Proposed Changes to Part B Inpatient Billing Open for Comment
The Centers for Medicare & Medicaid Services is proposing changes to Part B inpatient billing in hospitals.
CMS issued a notice of ruling March 13, that establishes a policy revising the current policy on Part B billing following the denial of a Part A inpatient hospital claim that a Medicare review contractor has deemed to be not reasonable or necessary.
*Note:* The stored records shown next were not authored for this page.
/-! ### Entering a halt -/

@[simp] theorem State.enterSleep_sym (s : State) (p : Power) (n : BitVec 17) : (s.enterSleep p n).sym = s.sym := rfl
@[simp] theorem State.enterSleep_sub (s : State) (p : Power) (n : BitVec 17) : (s.enterSleep p n).sub = s.sub := rfl
@[simp] theorem State.enterSleep_run (s : State) (p : Power) (n : BitVec 17) : (s.enterSleep p n).run = s.run := rfl
@[simp] theorem State.enterSleep_carrier (s : State) (p : Power) (n : BitVec 17) : (s.enterSleep p n).carrier = s.carrier := rfl
@[simp] theorem State.enterSleep_led (s : State) (p : Power) (n : BitVec 17) : (s.enterSleep p n).led = s.led := rfl
@[simp] theorem State.enterSleep_wake (s : State) (p : Power) (n : BitVec 17) : (s.enterSleep p n).wake = s.wake := rfl
@[simp] theorem State.enterSleep_pwr (s : State) (p : Power) (n : BitVec 17) : (s.enterSleep p n).pwr = p := rfl
@[simp] theorem State.enterSleep_cfg (s : State) (p : Power) (n : BitVec 17) : (s.enterSleep p n).cfg = s.cfg := rfl
@[simp] theorem State.enterSleep_uptime (s : State) (p : Power) (n : BitVec 17) : (s.enterSleep p n).uptime = s.uptime := rfl
@[simp] theorem State.enterSleep_ports (s : State) (p : Power) (n : BitVec 17) : (s.enterSleep p n).ports = s.ports := rfl
@[simp] theorem State.enterSleep_wakeTimer (s : State) (p : Power) (n : BitVec 17) : (s.enterSleep p n).wakeTimer = some n := rfl
@[simp] theorem State.enterSleep_resetCause (s : State) (p : Power) (n : BitVec 17) : (s.enterSleep p n).resetCause = s.resetCause := rfl
@[simp] theorem State.enterSleep_result (s : State) (p : Power) (n : BitVec 17) : (s.enterSleep p n).result = s.result := rfl
@[simp] theorem State.enterSleep_schedule (s : State) (p : Power) (n : BitVec 17) : (s.enterSleep p n).schedule = s.schedule := rfl
@[simp] theorem State.enterSleep_cycle (s : State) (p : Power) (n : BitVec 17) : (s.enterSleep p n).cycle = s.cycle := rfl

/-! ### Leaving a clock-preserving sleep -/

@[simp] theorem State.leaveSleepCp_sym (s : State) : (s.leaveSleepCp).sym = s.sym := rfl
@[simp] theorem State.leaveSleepCp_sub (s : State) : (s.leaveSleepCp).sub = s.sub := rfl
@[simp] theorem State.leaveSleepCp_run (s : State) : (s.leaveSleepCp).run = s.run := rfl
@[simp] theorem State.leaveSleepCp_carrier (s : State) : (s.leaveSleepCp).carrier = s.carrier := rfl
@[simp] theorem State.leaveSleepCp_led (s : State) : (s.leaveSleepCp).led = s.led := rfl
@[simp] theorem State.leaveSleepCp_wake (s : State) : (s.leaveSleepCp).wake = s.wake := rfl
@[simp] theorem State.leaveSleepCp_pwr (s : State) : (s.leaveSleepCp).pwr = .awake := rfl
@[simp] theorem State.leaveSleepCp_cfg (s : State) : (s.leaveSleepCp).cfg = s.cfg := rfl
@[simp] theorem State.leaveSleepCp_uptime (s : State) : (s.leaveSleepCp).uptime = s.uptime := rfl
@[simp] theorem State.leaveSleepCp_ports (s : State) : (s.leaveSleepCp).ports = s.ports := rfl
@[simp] theorem State.leaveSleepCp_wakeTimer (s : State) : (s.leaveSleepCp).wakeTimer = none := rfl
@[simp] theorem State.leaveSleepCp_resetCause (s : State) : (s.leaveSleepCp).resetCause = s.resetCause := rfl
@[simp] theorem State.leaveSleepCp_result (s : State) : (s.leaveSleepCp).result = none := rfl
@[simp] theorem State.leaveSleepCp_schedule (s : State) : (s.leaveSleepCp).schedule = s.schedule := rfl
@[simp] theorem State.leaveSleepCp_cycle (s : State) : (s.leaveSleepCp).cycle = s.cycle := rfl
The revisions are intended as an interim measure until CMS can finalize an official policy to address the issues raised by the Administrative Law Judge and Medicare Appeals Council decisions going forward.
This temporary ruling is effective until CMS finalizes the accompanying proposed rule, which proposes a permanent policy that would apply on a prospective basis. Specifically, CMS is proposing the following:
When a Part A claim for inpatient hospital services is denied because the inpatient admission was deemed not to be reasonable or necessary, or when a hospital determines under § 482.30(d) or § 485.641 after a beneficiary is discharged that his or her inpatient admission was not reasonable and necessary, the hospital may be paid for all the Part B services (except for services that specifically require an outpatient status) that would have been reasonable and necessary had the beneficiary been treated as a hospital outpatient rather than admitted as an inpatient, if the beneficiary is enrolled in Medicare Part B.
While the CMS ruling acquiesces to the current ALJ and Appeals Council rulings to award Part B payment as timely if the original Part A claim was timely, the proposed rule would reverse this ruling and require inpatient Part B claims be filed within the one-year timely filing period.